If the latest SP+ rankings are correct, the Hokies will be right in the middle. Virginia Tech is ranked as No. 42 overall team, with the 49th overall projected offense, 39th overall on defense, and the 37th overall special teams unit.
Here is how SP+ sees the ACC race heading into the season:
1. Clemson (10th nationally)
2. Miami (14th)
3. SMU (19th)
4. Louisville (24th)
5. Florida State (39th)
6. Georgia Tech (41st)
7. Virginia Tech (42nd)
8. Duke (43rd)
9. NC State (46th)
10. Pittsburgh (51st)
11. North Carolina (53rd)
12. Syracuse (55th)
13. Boston College (62nd)
14. Cal (64th)
15. Virginia (74th)
16. Wake Forest (79th)
17. Stanford (88th)
What is SP+? Here is how ESPN analyst Bill Connelly (creator of SP+) describes it:
"In a single sentence, it's a tempo- and opponent-adjusted measure of college football efficiency. I created the system at Football Outsiders in 2008, and as my experience with both college football and its stats has grown, I have made quite a few tweaks to the system.
SP+ is indeed intended to be predictive and forward-facing. It is not a résumé ranking that gives credit for big wins or particularly brave scheduling -- no good predictive system is. It is simply a measure of the most sustainable and predictable aspects of football. If you're lucky or unimpressive in a win, your rating will probably fall. If you're strong and unlucky in a loss, it will probably rise."
SP+ seems higher on Virginia Tech than most are nationally. The Hokies were picked to finish 11th in the ACC in the preseason media poll, but SP+ has Virginia Tech near 5th.

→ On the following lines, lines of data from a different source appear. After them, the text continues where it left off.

-- ==== Sys2Proof/Laws/State.lean ====
section
/-!
SUPPORT. Updates and the fields they leave alone: one lemma per field and update, so that no proof unfolds a record
update.
-/
namespace Sys2Proof.Machine

/-! ### Updates of the machine -/

@[simp] theorem State.setTile_cur (s : State) (t : Nat) (x : Tile) : (s.setTile t x).cur = s.cur := rfl
@[simp] theorem State.setTile_agenda (s : State) (t : Nat) (x : Tile) : (s.setTile t x).agenda = s.agenda := rfl
@[simp] theorem State.setTile_scan (s : State) (t : Nat) (x : Tile) : (s.setTile t x).scan = s.scan := rfl
@[simp] theorem State.setTile_units (s : State) (t : Nat) (x : Tile) : (s.setTile t x).units = s.units := rfl
@[simp] theorem State.setTile_free (s : State) (t : Nat) (x : Tile) : (s.setTile t x).free = s.free := rfl
@[simp] theorem State.setTile_sentMsgs (s : State) (t : Nat) (x : Tile) : (s.setTile t x).sentMsgs = s.sentMsgs := rfl
@[simp] theorem State.setTile_fused (s : State) (t : Nat) (x : Tile) : (s.setTile t x).fused = s.fused := rfl
@[simp] theorem State.setTile_edges (s : State) (t : Nat) (x : Tile) : (s.setTile t x).edges = s.edges := rfl
@[simp] theorem State.setTile_reels (s : State) (t : Nat) (x : Tile) : (s.setTile t x).reels = s.reels := rfl
@[simp] theorem State.setTile_dram (s : State) (t : Nat) (x : Tile) : (s.setTile t x).dram = s.dram := rfl
@[simp] theorem State.setTile_dramPoison (s : State) (t : Nat) (x : Tile) : (s.setTile t x).dramPoison = s.dramPoison := rfl
@[simp] theorem State.setTile_dramErrs (s : State) (t : Nat) (x : Tile) : (s.setTile t x).dramErrs = s.dramErrs := rfl
@[simp] theorem State.setTile_host (s : State) (t : Nat) (x : Tile) : (s.setTile t x).host = s.host := rfl
@[simp] theorem State.setTile_wire (s : State) (t : Nat) (x : Tile) : (s.setTile t x).wire = s.wire := rfl
@[simp] theorem State.setTile_clusters (s : State) (t : Nat) (x : Tile) : (s.setTile t x).clusters = s.clusters := rfl
@[simp] theorem State.setTile_links (s : State) (t : Nat) (x : Tile) : (s.setTile t x).links = s.links := rfl
@[simp] theorem State.setTile_portsDown (s : State) (t : Nat) (x : Tile) : (s.setTile t x).portsDown = s.portsDown := rfl
@[simp] theorem State.setTile_bbox (s : State) (t : Nat) (x : Tile) : (s.setTile t x).bbox = s.bbox := rfl
@[simp] theorem State.setTile_mgr (s : State) (t : Nat) (x : Tile) : (s.setTile t x).mgr = s.mgr := rfl
@[simp] theorem State.setTile_dev (s : State) (t : Nat) (x : Tile) : (s.setTile t x).dev = s.dev := rfl

@[simp] theorem State.modTile_cur (s : State) (t : Nat) (f : Tile → Tile) : (s.modTile t f).cur = s.cur := rfl
@[simp] theorem State.modTile_agenda (s : State) (t : Nat) (f : Tile → Tile) : (s.modTile t f).agenda = s.agenda := rfl
@[simp] theorem State.modTile_scan (s : State) (t : Nat) (f : Tile → Tile) : (s.modTile t f).scan = s.scan := rfl
@[simp] theorem State.modTile_units (s : State) (t : Nat) (f : Tile → Tile) : (s.modTile t f).units = s.units := rfl
@[simp] theorem State.modTile_free (s : State) (t : Nat) (f : Tile → Tile) : (s.modTile t f).free = s.free := rfl
@[simp] theorem State.modTile_sentMsgs (s : State) (t : Nat) (f : Tile → Tile) : (s.modTile t f).sentMsgs = s.sentMsgs := rfl
@[simp] theorem State.modTile_fused (s : State) (t : Nat) (f : Tile → Tile) : (s.modTile t f).fused = s.fused := rfl
@[simp] theorem State.modTile_edges (s : State) (t : Nat) (f : Tile → Tile) : (s.modTile t f).edges = s.edges := rfl
@[simp] theorem State.modTile_reels (s : State) (t : Nat) (f : Tile → Tile) : (s.modTile t f).reels = s.reels := rfl
@[simp] theorem State.modTile_dram (s : State) (t : Nat) (f : Tile → Tile) : (s.modTile t f).dram = s.dram := rfl
@[simp] theorem State.modTile_dramPoison (s : State) (t : Nat) (f : Tile → Tile) : (s.modTile t f).dramPoison = s.dramPoison := rfl
@[simp] theorem State.modTile_dramErrs (s : State) (t : Nat) (f : Tile → Tile) : (s.modTile t f).dramErrs = s.dramErrs := rfl
@[simp] theorem State.modTile_host (s : State) (t : Nat) (f : Tile → Tile) : (s.modTile t f).host = s.host := rfl
@[simp] theorem State.modTile_wire (s : State) (t : Nat) (f : Tile → Tile) : (s.modTile t f).wire = s.wire := rfl
@[simp] theorem State.modTile_clusters (s : State) (t : Nat) (f : Tile → Tile) : (s.modTile t f).clusters = s.clusters := rfl
@[simp] theorem State.modTile_links (s : State) (t : Nat) (f : Tile → Tile) : (s.modTile t f).links = s.links := rfl
@[simp] theorem State.modTile_portsDown (s : State) (t : Nat) (f : Tile → Tile) : (s.modTile t f).portsDown = s.portsDown := rfl
@[simp] theorem State.modTile_bbox (s : State) (t : Nat) (f : Tile → Tile) : (s.modTile t f).bbox = s.bbox := rfl
@[simp] theorem State.modTile_mgr (s : State) (t : Nat) (f : Tile → Tile) : (s.modTile t f).mgr = s.mgr := rfl
@[simp] theorem State.modTile_dev (s : State) (t : Nat) (f : Tile → Tile) : (s.modTile t f).dev = s.dev := rfl

@[simp] theorem State.modSlot_cur (s : State) (t : Nat) (k : Fin 8) (f : Slot → Slot) : (s.modSlot t k f).cur = s.cur := rfl
@[simp] theorem State.modSlot_agenda (s : State) (t : Nat) (k : Fin 8) (f : Slot → Slot) : (s.modSlot t k f).agenda = s.agenda := rfl
@[simp] theorem State.modSlot_scan (s : State) (t : Nat) (k : Fin 8) (f : Slot → Slot) : (s.modSlot t k f).scan = s.scan := rfl
@[simp] theorem State.modSlot_units (s : State) (t : Nat) (k : Fin 8) (f : Slot → Slot) : (s.modSlot t k f).units = s.units := rfl
@[simp] theorem State.modSlot_free (s : State) (t : Nat) (k : Fin 8) (f : Slot → Slot) : (s.modSlot t k f).free = s.free := rfl
@[simp] theorem State.modSlot_sentMsgs (s : State) (t : Nat) (k : Fin 8) (f : Slot → Slot) : (s.modSlot t k f).sentMsgs = s.sentMsgs := rfl
@[simp] theorem State.modSlot_fused (s : State) (t : Nat) (k : Fin 8) (f : Slot → Slot) : (s.modSlot t k f).fused = s.fused := rfl
@[simp] theorem State.modSlot_edges (s : State) (t : Nat) (k : Fin 8) (f : Slot → Slot) : (s.modSlot t k f).edges = s.edges := rfl
@[simp] theorem State.modSlot_reels (s : State) (t : Nat) (k : Fin 8) (f : Slot → Slot) : (s.modSlot t k f).reels = s.reels := rfl
@[simp] theorem State.modSlot_dram (s : State) (t : Nat) (k : Fin 8) (f : Slot → Slot) : (s.modSlot t k f).dram = s.dram := rfl
@[simp] theorem State.modSlot_dramPoison (s : State) (t : Nat) (k : Fin 8) (f : Slot → Slot) : (s.modSlot t k f).dramPoison = s.dramPoison := rfl
@[simp] theorem State.modSlot_dramErrs (s : State) (t : Nat) (k : Fin 8) (f : Slot → Slot) : (s.modSlot t k f).dramErrs = s.dramErrs := rfl
@[simp] theorem State.modSlot_host (s : State) (t : Nat) (k : Fin 8) (f : Slot → Slot) : (s.modSlot t k f).host = s.host := rfl
@[simp] theorem State.modSlot_wire (s : State) (t : Nat) (k : Fin 8) (f : Slot → Slot) : (s.modSlot t k f).wire = s.wire := rfl
@[simp] theorem State.modSlot_clusters (s : State) (t : Nat) (k : Fin 8) (f : Slot → Slot) : (s.modSlot t k f).clusters = s.clusters := rfl
@[simp] theorem State.modSlot_links (s : State) (t : Nat) (k : Fin 8) (f : Slot → Slot) : (s.modSlot t k f).links = s.links := rfl
@[simp] theorem State.modSlot_portsDown (s : State) (t : Nat) (k : Fin 8) (f : Slot → Slot) : (s.modSlot t k f).portsDown = s.portsDown := rfl
@[simp] theorem State.modSlot_bbox (s : State) (t : Nat) (k : Fin 8) (f : Slot → Slot) : (s.modSlot t k f).bbox = s.bbox := rfl
@[simp] theorem State.modSlot_mgr (s : State) (t : Nat) (k : Fin 8) (f : Slot → Slot) : (s.modSlot t k f).mgr = s.mgr := rfl
@[simp] theorem State.modSlot_dev (s : State) (t : Nat) (k : Fin 8) (f : Slot → Slot) : (s.modSlot t k f).dev = s.dev := rfl

@[simp] theorem State.updTile_cur (s : State) (f : Tile → Tile) : (s.updTile f).cur = s.cur := rfl
@[simp] theorem State.updTile_agenda (s : State) (f : Tile → Tile) : (s.updTile f).agenda = s.agenda := rfl
@[simp] theorem State.updTile_scan (s : State) (f : Tile → Tile) : (s.updTile f).scan = s.scan := rfl
@[simp] theorem State.updTile_units (s : State) (f : Tile → Tile) : (s.updTile f).units = s.units := rfl
@[simp] theorem State.updTile_free (s : State) (f : Tile → Tile) : (s.updTile f).free = s.free := rfl
@[simp] theorem State.updTile_sentMsgs (s : State) (f : Tile → Tile) : (s.updTile f).sentMsgs = s.sentMsgs := rfl
@[simp] theorem State.updTile_fused (s : State) (f : Tile → Tile) : (s.updTile f).fused = s.fused := rfl
@[simp] theorem State.updTile_edges (s : State) (f : Tile → Tile) : (s.updTile f).edges = s.edges := rfl
@[simp] theorem State.updTile_reels (s : State) (f : Tile → Tile) : (s.updTile f).reels = s.reels := rfl
@[simp] theorem State.updTile_dram (s : State) (f : Tile → Tile) : (s.updTile f).dram = s.dram := rfl
@[simp] theorem State.updTile_dramPoison (s : State) (f : Tile → Tile) : (s.updTile f).dramPoison = s.dramPoison := rfl
@[simp] theorem State.updTile_dramErrs (s : State) (f : Tile → Tile) : (s.updTile f).dramErrs = s.dramErrs := rfl
@[simp] theorem State.updTile_host (s : State) (f : Tile → Tile) : (s.updTile f).host = s.host := rfl
@[simp] theorem State.updTile_wire (s : State) (f : Tile → Tile) : (s.updTile f).wire = s.wire := rfl
@[simp] theorem State.updTile_clusters (s : State) (f : Tile → Tile) : (s.updTile f).clusters = s.clusters := rfl
@[simp] theorem State.updTile_links (s : State) (f : Tile → Tile) : (s.updTile f).links = s.links := rfl
@[simp] theorem State.updTile_portsDown (s : State) (f : Tile → Tile) : (s.updTile f).portsDown = s.portsDown := rfl
@[simp] theorem State.updTile_bbox (s : State) (f : Tile → Tile) : (s.updTile f).bbox = s.bbox := rfl
@[simp] theorem State.updTile_mgr (s : State) (f : Tile → Tile) : (s.updTile f).mgr = s.mgr := rfl
@[simp] theorem State.updTile_dev (s : State) (f : Tile → Tile) : (s.updTile f).dev = s.dev := rfl

@[simp] theorem State.updMe_cur (s : State) (f : Slot → Slot) : (s.updMe f).cur = s.cur := rfl
@[simp] theorem State.updMe_agenda (s : State) (f : Slot → Slot) : (s.updMe f).agenda = s.agenda := rfl
@[simp] theorem State.updMe_scan (s : State) (f : Slot → Slot) : (s.updMe f).scan = s.scan := rfl
@[simp] theorem State.updMe_units (s : State) (f : Slot → Slot) : (s.updMe f).units = s.units := rfl
@[simp] theorem State.updMe_free (s : State) (f : Slot → Slot) : (s.updMe f).free = s.free := rfl
@[simp] theorem State.updMe_sentMsgs (s : State) (f : Slot → Slot) : (s.updMe f).sentMsgs = s.sentMsgs := rfl
@[simp] theorem State.updMe_fused (s : State) (f : Slot → Slot) : (s.updMe f).fused = s.fused := rfl
@[simp] theorem State.updMe_edges (s : State) (f : Slot → Slot) : (s.updMe f).edges = s.edges := rfl
@[simp] theorem State.updMe_reels (s : State) (f : Slot → Slot) : (s.updMe f).reels = s.reels := rfl
@[simp] theorem State.updMe_dram (s : State) (f : Slot → Slot) : (s.updMe f).dram = s.dram := rfl
@[simp] theorem State.updMe_dramPoison (s : State) (f : Slot → Slot) : (s.updMe f).dramPoison = s.dramPoison := rfl
@[simp] theorem State.updMe_dramErrs (s : State) (f : Slot → Slot) : (s.updMe f).dramErrs = s.dramErrs := rfl
@[simp] theorem State.updMe_host (s : State) (f : Slot → Slot) : (s.updMe f).host = s.host := rfl
@[simp] theorem State.updMe_wire (s : State) (f : Slot → Slot) : (s.updMe f).wire = s.wire := rfl
@[simp] theorem State.updMe_clusters (s : State) (f : Slot → Slot) : (s.updMe f).clusters = s.clusters := rfl
@[simp] theorem State.updMe_links (s : State) (f : Slot → Slot) : (s.updMe f).links = s.links := rfl
@[simp] theorem State.updMe_portsDown (s : State) (f : Slot → Slot) : (s.updMe f).portsDown = s.portsDown := rfl
@[simp] theorem State.updMe_bbox (s : State) (f : Slot → Slot) : (s.updMe f).bbox = s.bbox := rfl
@[simp] theorem State.updMe_mgr (s : State) (f : Slot → Slot) : (s.updMe f).mgr = s.mgr := rfl
@[simp] theorem State.updMe_dev (s : State) (f : Slot → Slot) : (s.updMe f).dev = s.dev := rfl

Is Virginia Tech closer to the top of the ACC or the bottom? We may find out early on in the season when they face South Carolina in Atlanta.
Of course the obvious headline in this game is going to be South Carolina head coach Shane Beamer coaching against his fathers team. Frank Beamer is the greatest coach in the history of Virginia Tech and there is certain to be a lot of talk in the lead up to this game about his son coaching against the Hokies.
While Virginia Tech is not going to have the same amount of hype that it received ahead of the 2024 season, South Carolina is going to enjoy plenty. The Gamecocks were one of the hottest teams in the country down the stretch of this season and made a case to be in the College Football Playoff at the end. They are going to return quarterback LaNorris Sellers and standout defensive end Dylan Stewart and may just start the year in the top 10. The Hokies on the other hand have been one of the hardest-hit teams when it comes to transfer portal entries and their roster is going to look a lot different when the two teams kick off the season at Mercedes Benz Stadium. To Brent Pry's credit, he has done a solid job of landing talent in the portal after an early mass exodus, but they are going to be the underdog in week one vs South Carolina.
South Carolina leads the all-time series 11-7 between the two teams, but they have not met since 1991. Virginia Tech has not beaten South Carolina since 1974.